They still do the same thing. So, the question is: How? And the bigger question is: What's the point?
Well, there's no practical point to using these weird functions; the real point is to show you that everything in computer science can be written with just functions, no built-in data structures like tuples (or even integers; that just takes a different trick).
The key is higher-order functions: functions that take functions as values and/or return other functions. You actually use these all the time: map, sort with a key, decorators, partial… they’re only confusing when they’re really simple:
def car(f):
def left(a, b):
return a
return f(left)
This takes a function, and calls it on a function that returns the first of its two arguments.
And cdr is similar.
It's hard to see how you'd use either of these, until you see cons:
def cons(a, b):
def pair(f):
return f(a, b)
return pair
This takes two things and returns a function that takes another function and applies it to those two things.
So, what do we get from cons(3, None)?

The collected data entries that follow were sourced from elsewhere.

/-- The packets after the first: all but the last go on, and the last one finishes. -/
theorem asmRun_continuations {cap : Nat} {len : BitVec 16} (ps : List (Block 188)) (c : Nat) (a : Asm) (held : List Byte)
    (h : a.Midway len c held) (hseq : InSequence a.targetPid c ps)
    (hcont : ∀ p ∈ ps, ∀ tsh, parseTsh p = some tsh → tsh.payloadUnitStart = 0 ∧ CarriesPayload tsh) (hne : ps ≠ [])
    (htotal : held.length + (ps.flatMap payloadOf).length = len.toNat + 6)
    (hshort : held.length + (ps.dropLast.flatMap payloadOf).length < len.toNat + 6) (hcap : len.toNat + 6 ≤ cap) :
    ∃ a', asmRun cap ps a
        = some (a', List.replicate (ps.length - 1) .assemblingContinue ++ [.assemblingFinished]) ∧
      a'.started = false ∧ a'.Holds (held ++ ps.flatMap payloadOf) := by
  induction ps generalizing c a held with
  | nil => exact absurd rfl hne
  | cons p ps ih =>
    obtain ⟨⟨tsh, hp, hpid, hcc⟩, hseq⟩ := hseq
    have hcontinues : Continues a.targetPid c p := ⟨tsh, hp, hpid, hcc, hcont p List.mem_cons_self tsh hp⟩
    rw [List.flatMap_cons] at htotal ⊢
    rw [List.length_append] at htotal
    cases ps with
    | nil =>
      rw [List.flatMap_nil, List.length_nil] at htotal
      obtain ⟨a', heffect, hidle, hholds⟩ := packetEffect_finishes (cap := cap) h hcontinues (by omega) (by omega)
      exact ⟨a', asmRun_cons_of_ok heffect [], hidle, by rwa [List.flatMap_nil, List.append_nil]⟩
    | cons q ps =>
      rw [List.dropLast_cons_cons, List.flatMap_cons, List.length_append] at hshort
      obtain ⟨a1, heffect, hmid, htarget⟩ := packetEffect_goes_on (cap := cap) h hcontinues (by omega) (by omega)
      obtain ⟨a', hrun, hidle, hholds⟩ := ih (c + 1) a1 (held ++ payloadOf p) hmid (htarget ▸ hseq)
        (fun p' hp' => hcont p' (List.mem_cons_of_mem p hp')) (List.cons_ne_nil q ps)
        (by rw [List.length_append]; omega) (by rw [List.length_append]; omega)
      refine ⟨a', ?_, hidle, by rwa [← List.append_assoc]⟩
      rw [asmRun_cons_of_ok heffect, hrun]
      rfl

/-- Settles O56: the first packet opens the assembly, and the others carry it to the declared total. -/
theorem splitPesPacketIsReassembled : Obligations.SplitPesPacketIsReassembled := by
  intro first rest tsh h c s hp hu hexp hseq hcont hne hparse hbounded htotal hshort hcap
  obtain ⟨⟨tsh', hp', _, hcc⟩, hseq⟩ := hseq
  obtain rfl : tsh = tsh' := Option.some.inj (hp.symm.trans hp')
  rw [List.dropLast_cons_of_ne_nil hne, List.flatMap_cons, List.length_append] at hshort
  rw [← htotal, List.flatMap_cons]
  rw [List.flatMap_cons, List.length_append] at htotal
  obtain ⟨a1, heffect, hmid, htarget⟩ := packetEffect_begins (cap := s.cfg.bufCap) hp hu hexp hcc hparse hbounded
    (by omega)
  obtain ⟨a', hrun, hidle, hholds⟩ := asmRun_continuations rest (c + 1) a1 (payloadOf first) hmid (htarget ▸ hseq) hcont
    hne htotal hshort hcap
  have hrun' := asmRun_cons_of_ok heffect rest
  rw [hrun] at hrun'
  obtain ⟨t, hpackets, rfl⟩ := packetRun_of_asmRun hrun'
  exact ⟨t, hpackets, hidle, hholds.1, hholds.readBytes⟩

end Sys2Proof.Machine
end
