-- ==== Sys2Proof/Machine/External.lean ====
section
/-! DEFINITION. The function parameters of the configuration, applied: the external functions of 00_scope.md R8, and
`REPLY_PREFIX` and `LINE_CHECK` of R7. -/

namespace Sys2Proof

/-- The value of a function parameter: the first that its graph lists for the argument, and else what it is elsewhere. -/
def FnParam.apply {α β : Type} [DecidableEq α] (p : FnParam α β) (free : Nat → α → β) (a : α) : β :=
  match p.graph.find? fun e => e.1 = a with
  | some e => e.2
  | none =>
    match p.elsewhere with
    | .const b => b
    | .free code => free code a

/-- `compile_format(text)` (R8). -/
def Config.compileFormat (cfg : Config) (text : Bytes) : Option CompiledFormat :=
  cfg.compileFormatFn.apply Config.freeCompileFormat text

/-- `format_measurement(dev)` (R8). -/
def Config.formatMeasurement (cfg : Config) (dev : Dev) : Bytes :=
  cfg.formatMeasurementFn.apply Config.freeFormatMeasurement dev

/-- `QUERY_PAYLOAD(FAMILY, cmd, dev)` (R8). -/
def Config.queryPayload (cfg : Config) (cmd : Cmd) (dev : Dev) : Bytes :=
  cfg.queryPayloadFn.apply Config.freeQueryPayload (cfg.family, cmd, dev)

/-- `SET_REPLY(FAMILY, cmd, dev)` (R8). -/
def Config.setReply (cfg : Config) (cmd : Cmd) (dev : Dev) : Option Bytes :=
  cfg.setReplyFn.apply Config.freeSetReply (cfg.family, cmd, dev)

/-- `REPLY_PREFIX(address)` (R7). -/
def Config.replyPrefix (cfg : Config) (address : Nat) : Bytes := cfg.replyPrefixFn.apply Config.freeReplyPrefix address

/-- `ok(line)` (41_framing.md R138). -/
def LineCheck.passes (chk : LineCheck) (line : Bytes) : Bool := chk.ok.apply Config.freeLineOk line

/-- `strip(payload)` (41_framing.md R138). -/
def LineCheck.stripped (chk : LineCheck) (payload : Bytes) : Bytes := chk.strip.apply Config.freeLineStrip payload

end Sys2Proof
end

We get a function that takes a function, and applies it to the arguments 3 and None:
def pair3(f):
return f(3, None)
And if we call cons(2, cons(3, None))?
def pair23(f):
return f(2, pair3)
And what happens if you call car on that function? Trace through it:
def left(a, b):
return a
return pair23(left)
That pair23(left) does this:
return left(2, pair3)
And left is dead simple:
return 2
So, we got the first element of (2, cons(3, None)).
What if you call cdr?
def right(a, b):
return a
return pair23(right)
That pair23(right) does this:
return right(2, pair3)
… and right is dead simple, so it just returns pair3.
You can work out that if we call car(cdr(pair23)), we're going to get the 3 out of it.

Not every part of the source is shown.